PROBLEM REQUIREMENTS. Repeat exactly the lines of the entries below from the one with "addresses; the frame" through the one with "def jWord (major", both ends included, and nothing else.

DATASET CONTENT section start

-- ==== Sys2Proof/Machine/Operands.lean ====
section
/-! DEFINITION. The operand forms of the Ulfel instructions (R121, R122): the word of an instruction, its immediates, its
addresses; the frame every instruction runs in: issue (R123), exceptions (R147–R149). -/
namespace Sys2Proof.Machine

/-! ### Words (R121) -/

/-- An instruction of the R format. -/
def rWord (major d a b fn : Nat) : Word := BitVec.ofNat 32 (major * 2 ^ 26 + d * 2 ^ 21 + a * 2 ^ 16 + b * 2 ^ 11 + fn)
/-- An instruction of the I format. -/
def iWord (major d a imm : Nat) : Word := BitVec.ofNat 32 (major * 2 ^ 26 + d * 2 ^ 21 + a * 2 ^ 16 + imm)
/-- An instruction of the B format. -/
def bWord (major a b off : Nat) : Word := BitVec.ofNat 32 (major * 2 ^ 26 + a * 2 ^ 21 + b * 2 ^ 16 + off)
/-- An instruction of the J format. -/
def jWord (major off : Nat) : Word := BitVec.ofNat 32 (major * 2 ^ 26 + off)

/-- An immediate, sign-extended (R121). -/
def sext16 (v : BitVec 16) : Word := v.signExtend 32
/-- The displacement of a branch, in bytes. -/
def disp16 (v : BitVec 16) : Word := v.signExtend 32 <<< 2
/-- The displacement of JAL, in bytes. -/
def disp26 (v : BitVec 26) : Word := v.signExtend 32 <<< 2

/-! ### Timing (R123) -/

/-- The keys under which a context keeps when a result may be used: g registers by number, v from 100, accumulators from
300 and, for what VMAC wrote, from 200, predicate-tag pairs from 400. -/
abbrev Rk.v (n : Nat) : Nat := 100 + n
abbrev Rk.mac (n : Nat) : Nat := 200 + n
abbrev Rk.acc (n : Nat) : Nat := 300 + n
abbrev Rk.tag (n : Nat) : Nat := 400 + n

/-- The first cycle at which every source may be used. -/
def Ctx.readyAt (c : Ctx) (srcs : List Nat) : Nat :=
  srcs.foldl (fun m k => max m (SMap.get (fun _ => 0) c.ready k)) c.cycles

/-- The cycles of an instruction are spent: the stall for its sources, its issue count; its results may be used their
latency after it issues. CYCLES saturates (R146). -/
def Ctx.spend (c : Ctx) (srcs : List Nat) (n : Nat) (dsts : List (Nat × Nat)) : Ctx :=
  let t := c.readyAt srcs
  { c with cycles := min (t + n) 0xFFFFFFFF,
           ready := dsts.foldl (fun m e => SMap.put (fun _ => 0) e.1 (t + e.2) m) c.ready }

/-! ### The frame of an instruction -/

/-- The size of the instruction memory (R150). -/
abbrev imemSize (x : Nat) : Nat := if isSignal x then 0x8000 else 0x40000

/-- The end of what pc may name: of instruction memory, or of the words of an INLINE and the HALT behind them (log 10). -/
def Ctx.limit (c : Ctx) (x : Nat) : Nat :=
  match c.kind with
  | .inlineRun _ _ => if isSignal x then imemSize x else 4 * c.inlineLen + 4
  | _ => imemSize x

/-- pc names the HALT that follows the words of an INLINE (R101). -/
def Ctx.atInlineEnd (c : Ctx) (x : Nat) : Bool :=
  match c.kind with
  | .inlineRun _ _ => !isSignal x && c.pc.toNat == 4 * c.inlineLen
  | _ => false

/-- The engine's program memory base in the register map (R150). -/
abbrev engineBase (x : Nat) : Nat := if isSignal x then 0x1000000 + x * 0x40000 else 0xC00000 + stewardOf x * 0x100000

/-- The context may issue an instruction now: it runs, waits for nothing (R118, R123), its run of this tick has not ended
and has budget (R156), and neither safe state (R415) nor a power state (R382) holds engines still. -/
def Dev.mayIssue (d : Dev) (x : Nat) : Bool :=
  let c := d.ctx x
  c.running && c.wait == .none && !d.safe && d.power == 0 && (!isSignal x || (!c.ended && c.cycles < c.budget))

/-- The exception codes. -/
abbrev Exc.ILLEGAL : Nat := 1
abbrev Exc.ALIGN : Nat := 2
abbrev Exc.MEMRANGE : Nat := 3
abbrev Exc.BUSERR : Nat := 4
abbrev Exc.UNIT_REFUSED : Nat := 5
abbrev Exc.BUDGET : Nat := 6
abbrev Exc.TRAP : Nat := 7

/-- An exception for which no handler exists ends the run (R149, R171, R101). `ref` is the reason and detail of a refusal
that UNIT_REFUSED trapped. -/
def Dev.endByException (d : Dev) (x code : Nat) (addr : Word) (ref : Option (Nat × Nat)) : Dev :=
  if isSignal x then d.raiseUnit 1 0x05 (ctxUnit x) (BitVec.ofNat 32 code) addr
  else
    let s := stewardOf x
    let k := (d.ctx x).kind
    let d := d.leaf (ctxUnit x) (A.STW_STAT s) 0
    let d := match k with
      | .entry n cmd =>
        let d := d.setEntry (entryKey s n) { d.entry (entryKey s n) with lastExc := code }
        if cmd.isNone then d.raiseUnit 0 0x07 (ctxUnit x) (BitVec.ofNat 32 code) addr else d
      | _ => d
    let d := match ref with
      | some r => d.completeRun k r.1 0xFFF r.2 [BitVec.ofNat 32 code, addr]
      | none => d.completeRun k Rsn.STATE 0xFFF 0 [BitVec.ofNat 32 code, addr]
    d.freeThread x

/-- An exception is taken (R147): cause, return address and detail are written; with a handler, the open loops go to the
hidden copy and pc to `EXC_VEC`, in 4 cycles; without one the run ends (R149). -/
def Dev.takeException (d : Dev) (x code : Nat) (addr info : Word) (ref : Option (Nat × Nat)) : Dev :=
  let c := d.ctx x
  let d := if isSignal x then d.leaf (ctxUnit x) (A.ENG_STAT x) 1 else d
  let c' := { c with excCause := code, excAddr := addr, excInfo := info }
  if c.excVec ≠ 0 && !c.excActive then
    d.setCtx x { c' with excActive := true, hidden := c.loops, loops := [], pc := c.excVec,
                         cycles := min (c.cycles + 4) 0xFFFFFFFF }
  else (d.setCtx x c').endByException x code addr ref

/-- An instruction at pc: nothing where the context may not issue it, or where its sources are not ready within the
budget; MEMRANGE past the end of instruction memory (R124); ILLEGAL without effect where the word is not legal (R117,
R122); else its body. -/
def Dev.insn (d : Dev) (x : Nat) (w : Word) (srcs : List Nat) (legal : Ctx → Bool) (body : Ctx → Dev → Dev) : Dev :=
  let c := d.ctx x
  if !d.mayIssue x || c.atInlineEnd x then d
  else if c.limit x ≤ c.pc.toNat then d.takeException x Exc.MEMRANGE c.pc c.pc none
  else if !legal c then d.takeException x Exc.ILLEGAL c.pc w none
  else if isSignal x && c.budget ≤ c.readyAt srcs then d
  else body c d

/-- An instruction whose effect is on the context alone: its cycles, its effect, and pc moves on (R125). -/
def Dev.ctxOp (d : Dev) (x : Nat) (w : Word) (srcs : List Nat) (lat : List (Nat × Nat)) (legal : Ctx → Bool)
    (f : Ctx → Ctx) : Dev :=
  d.insn x w srcs legal (fun c d => d.setCtx x (f (c.spend srcs 1 lat)).advance)

/-- An instruction that writes gd and no other register. -/
def Dev.gOp (d : Dev) (x : Nat) (w : Word) (srcs : List Nat) (lat gd : Nat) (legal : Bool) (v : Ctx → Word) : Dev :=
  d.ctxOp x w srcs (if gd = 0 then [] else [(gd, lat)]) (fun _ => legal) (fun c => c.setG gd (v c))

/-- A branch, jump or LOOP at the end of an open level is illegal (R125). -/
def Ctx.endsBody (c : Ctx) : Bool := c.loops.any (fun l => l.stop == c.pc)

/-- A taken branch or jump: MEMRANGE where the target lies outside (R124), else three cycles; `f` writes the link. -/
def Dev.jumpOp (d : Dev) (x : Nat) (c : Ctx) (srcs : List Nat) (lat : List (Nat × Nat)) (target : Word) (f : Ctx → Ctx) :
    Dev :=
  if c.limit x ≤ target.toNat then d.takeException x Exc.MEMRANGE c.pc target none
  else d.setCtx x ((f (c.spend srcs 3 lat)).jump target)

/-- A conditional branch (R123–R125). -/
def Dev.branch (d : Dev) (x major a b : Nat) (off : BitVec 16) (p : Word → Word → Bool) : Dev :=
  d.insn x (bWord major a b off.toNat) [a, b] (fun c => !c.endsBody) (fun c d =>
    if p (c.gr a) (c.gr b) then d.jumpOp x c [a, b] [] (c.pc + disp16 off) id
    else d.setCtx x (c.spend [a, b] 1 []).advance)

end Sys2Proof.Machine
end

DATASET CONTENT section end

RESPONSE TO THIS EXERCISE.
addresses; the frame every instruction runs in: issue (R123), exceptions (R147–R149). -/
namespace Sys2Proof.Machine

/-! ### Words (R121) -/

/-- An instruction of the R format. -/
def rWord (major d a b fn : Nat) : Word := BitVec.ofNat 32 (major * 2 ^ 26 + d * 2 ^ 21 + a * 2 ^ 16 + b * 2 ^ 11 + fn)
/-- An instruction of the I format. -/
def iWord (major d a imm : Nat) : Word := BitVec.ofNat 32 (major * 2 ^ 26 + d * 2 ^ 21 + a * 2 ^ 16 + imm)
/-- An instruction of the B format. -/
def bWord (major a b off : Nat) : Word := BitVec.ofNat 32 (major * 2 ^ 26 + a * 2 ^ 21 + b * 2 ^ 16 + off)
/-- An instruction of the J format. -/
def jWord (major off : Nat) : Word := BitVec.ofNat 32 (major * 2 ^ 26 + off)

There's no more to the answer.